ASSIGNMENT: From the line that contains "if slots.length < lanes.length then s" to the last line of the records below, copy everything exactly, both ends included.
********
/-- QCB_FETCH (R309, R310): the block of a queue with a latched ring, or that left the cache with work, is fetched; what the
port held goes on. -/
def fetchQcb (q : Nat) (s : State) : State :=
  let s := fetchLatched q s
  let s := if s.unread.contains q ∧ (lookup q s.eddy).isNone then
      (match qcbInMemory s q with
       | some b => eddyPut q b false s
       | none => { s with unread := s.unread.filter (fun x => x ≠ q) })
    else s
  drainPort s.portHeld.length s
def execQcbFetch (q : Nat) (s : State) : Host.Outcome State Fault Refusal := .next (fetchQcb q s)

/-- DOORBELL_RING (R308). -/
def doorbellRing (q : Nat) (val : BitVec 64) (s : State) : State := if val.getLsbD 63 then s else portWrite q val s
def execDoorbellRing (q : Nat) (val : BitVec 64) (s : State) : Host.Outcome State Fault Refusal :=
  .next (doorbellRing q val s)

/-- QUEUE_ENABLE, QUEUE_DISABLE and QUEUE_WRITE_BACK: the control writes (R308). -/
def execQueueEnable (q : Nat) (s : State) : Host.Outcome State Fault Refusal := .next (portWrite q (controlWrite 1) s)
def execQueueDisable (q : Nat) (s : State) : Host.Outcome State Fault Refusal := .next (portWrite q (controlWrite 2) s)
def execQueueWriteBack (q : Nat) (s : State) : Host.Outcome State Fault Refusal := .next (portWrite q (controlWrite 3) s)

/-- REGISTER_WRITE_IGNORED (R308). -/
def registerWriteIgnored (_bar _off : Nat) (_val : BitVec 64) (s : State) : State := s
def execRegisterWriteIgnored (bar off : Nat) (val : BitVec 64) (s : State) : Host.Outcome State Fault Refusal :=
  .next (registerWriteIgnored bar off val s)

/-! ## The command processor's own accesses (R416) -/

/-- How an access of the command processor fails: status, DET, ITEM. -/
structure CpFail where
  status : Nat
  det : Nat
  item : Nat
deriving DecidableEq, Repr

/-- The space a queue's commands access. -/
def cpSpace (asn root : Nat) : Space := { asn := asn, root := root, rpld := true, rhnd := 0 }

/-- The places of a range, whole or not at all. -/
def cpPlaces (asn root va n : Nat) (write : Bool) (s : State) : Except CpFail (List (Nat × Place × Nat)) × State :=
  let r := translateRange (.die 0) (cpSpace asn root) write .L (n / pageBytes + 2) va n s
  match r.1.2 with
  | [] => (.ok r.1.1, r.2)
  | f :: _ => (.error { status := 0x20, det := 2, item := f.va }, r.2)

/-- Bytes read from the places of a range. -/
def gatherBytes (s : State) (l : List (Nat × Place × Nat)) : List Byte := l.flatMap (fun x => readPlace s x.2.1 x.1)

/-- Bytes written to the places of a range. -/
def scatterBytes : List (Nat × Place × Nat) → List Byte → State → State
  | [], _, s => s
  | (n, p, _) :: rest, data, s => scatterBytes rest (data.drop n) (writePlace p (data.take n) s)

/-- An operand read whole (R416). -/
def cpRead (asn root va n : Nat) (s : State) : Except CpFail (List Byte) × State :=
  match cpPlaces asn root va n false s with
  | (.error e, s) => (.error e, s)
  | (.ok l, s) =>
    if l.any (fun x => isPoisoned s x.2.1 x.1) then (.error { status := 0x22, det := 7, item := allOnes64 }, s)
    else (.ok (gatherBytes s l), s)

/-- A result written whole, or the failure. -/
def cpWrite (asn root va : Nat) (data : List Byte) (s : State) : Option CpFail × State :=
  match cpPlaces asn root va data.length true s with
  | (.error e, s) => (some e, s)
  | (.ok l, s) => (none, scatterBytes l data s)

/-- The lines of memory that `n` bytes at a place lie in, as the launch-line cache names them (R317). -/
def lineKeys (p : Place) (n : Nat) : List Nat :=
  let off := match p with | .dev a => a % 128 | .host a => a % 128 | .vault _ => 0 | .scr _ => 0
  (List.range ((off + n + 127) / 128)).filterMap (fun i => lineKey (p.plus (128 * i)))

/-- Lines put in the launch-line cache of 8,192 lines (R317); one fetched anew has no error. -/
def holdLines (keys : List Nat) (s : State) : State :=
  { s with launchLines := (keys ++ s.launchLines.filter (fun k => !keys.contains k)).take 8192,
           badLines := s.badLines.filter (fun k => s.launchLines.contains k) }
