/-- The lanes of a launch parked in SPAWN, in the order in which they parked: order number, warp, lane, record. -/
def spawnParked (s : State) (l : Nat) : List (Nat × Nat × Nat × BitVec 256) :=
  (s.warps.flatMap (fun x =>
    if x.2.launch ≠ l then []
    else allLanes.filterMap (fun i =>
      match x.2.parkOf (fun p => match p with | .spawn _ _ => true | _ => false) i with
      | some (.spawn r n, _) => some (n, x.1, i, r)
      | _ => none))).mergeSort (fun a b => decide (a.1 ≤ b.1))

/-- One freed ring slot filled: by a hold that is marked ready, else by the lane that parked first. -/
def fillSlot (l core : Nat) (s : State) : State :=
  match lookup l s.launches with
  | none => s
  | some x =>
    if ringFree s l = 0 then s
    else
      match readyHolds x with
      | h :: _ =>
        let r := bwRead l core (x.bwSlots + h.slot) s
        let s := modLaunch l (fun x => { x with holds := x.holds.filter (fun y => y.slot ≠ h.slot) }) r.2
        (match r.1 with | some im => ringPush l core im s | none => s)
      | [] =>
        match spawnParked s l with
        | (n, k, i, im) :: _ =>
          settle k (modWarp k (fun w => w.wakeLane s.clock (fun p => p = .spawn im n) i) (ringPush l core im s))
        | [] => s

/-- Every freed slot filled while something waits for one. -/
def fillRing (l core : Nat) : Nat → State → State
  | 0, s => s
  | n + 1, s => fillRing l core n (fillSlot l core s)

/-- Free slots offered to all that waits for one: holds marked ready and lanes parked in SPAWN (R281, R292, R380). -/
def offerRing (l core : Nat) (s : State) : State :=
  match lookup l s.launches with
  | none => s
  | some x => fillRing l core ((readyHolds x).length + (spawnParked s l).length) s

/-! ## Forming warps (R284, R294) -/

/-- The warp of `n` records: its first lanes take them, the others are Exited. -/
def formWarp (x : Launch) (l clock : Nat) (recs : List (BitVec 256)) (slice : Nat) (reserve : Bool) : Warp :=
  let w := newWarp l x.hdrAt x.hdr x.cls clock
  let lane := fun (i : Nat) =>
    match recs[i]? with
    | none => ({ state := .exited } : Lane)
    | some r => { lpc := normLpc (x.hdrAt + srEntry r), state := .ready, join := srJoin r }
  { w with lanes := (List.range 32).map lane, sliceAt := slice, reserve := reserve,
           v := (recs.mapIdx (fun i r => (List.range 4).map (fun j => ((j, i), BitVec.ofNat 32 (srP r j))))).flatten }

/-- A loose warp formed from records in the context given, with its slice empty and zero; an acquire of their releases
(R42, R284, R294). -/
def formIn (core l : Nat) (c : Nat × Nat × Bool) (recs : List (BitVec 256)) (s : State) : State :=
  match lookup l s.launches with
  | none => s
  | some x =>
    let s := clearLines (core * 4096 + c.2.1) 32 s
    acquireCore core { s with warps := put c.1 (formWarp x l s.clock recs c.2.1 c.2.2) s.warps }

/-! ## Continuations (R291) -/

/-- Free hold slots of a launch, ascending. -/
def freeHolds (x : Launch) (n : Nat) : List Nat :=
  ((List.range (x.holds.length + n)).filter (fun i => decide (i < x.bwSlots) && !(x.holds.any (fun h => h.slot = i)))).take n

/-- Every parked lane of a join-blocked loose warp becomes a hold, and the warp ends (R291). -/
def convertWarp (k : Nat) (w : Warp) (x : Launch) (s : State) : State :=
  let lanes := (List.range 32).filterMap (fun i =>
    match (w.lane i).state with
    | .parked (.join p c fr r met) => some (i, p, c, fr, r, met)
    | _ => none)
  let slots := freeHolds x lanes.length
  if slots.length < lanes.length then s
  else
    let core := coreOfWarp k
    let s := (slots.zip lanes).foldl (fun s y =>
      let (slot, i, p, c, fr, r, met) := y
      let im := spawnRecord 1 core r (w.lane i).join.toNat (fr.toNat + 2 ^ 64 * c.toNat)
      let ready := met || (match p with | some q => decide (read64 s q = 0) | none => true)
      modLaunch w.launch (fun x => { x with holds := x.holds ++ [{ slot := slot, place := p, addr := c, ready := ready }] })
        (bwWrite w.launch core (x.bwSlots + slot) im s)) s
    freeReserves (modLaunch w.launch (fun x => { x with fpsum := x.fpsum ||| BitVec.setWidth 7 w.fpst })
      { s with warps := erase k s.warps })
********
SOLUTION:
  if slots.length < lanes.length then s
  else
    let core := coreOfWarp k
    let s := (slots.zip lanes).foldl (fun s y =>
      let (slot, i, p, c, fr, r, met) := y
      let im := spawnRecord 1 core r (w.lane i).join.toNat (fr.toNat + 2 ^ 64 * c.toNat)
      let ready := met || (match p with | some q => decide (read64 s q = 0) | none => true)
      modLaunch w.launch (fun x => { x with holds := x.holds ++ [{ slot := slot, place := p, addr := c, ready := ready }] })
        (bwWrite w.launch core (x.bwSlots + slot) im s)) s
    freeReserves (modLaunch w.launch (fun x => { x with fpsum := x.fpsum ||| BitVec.setWidth 7 w.fpst })
      { s with warps := erase k s.warps })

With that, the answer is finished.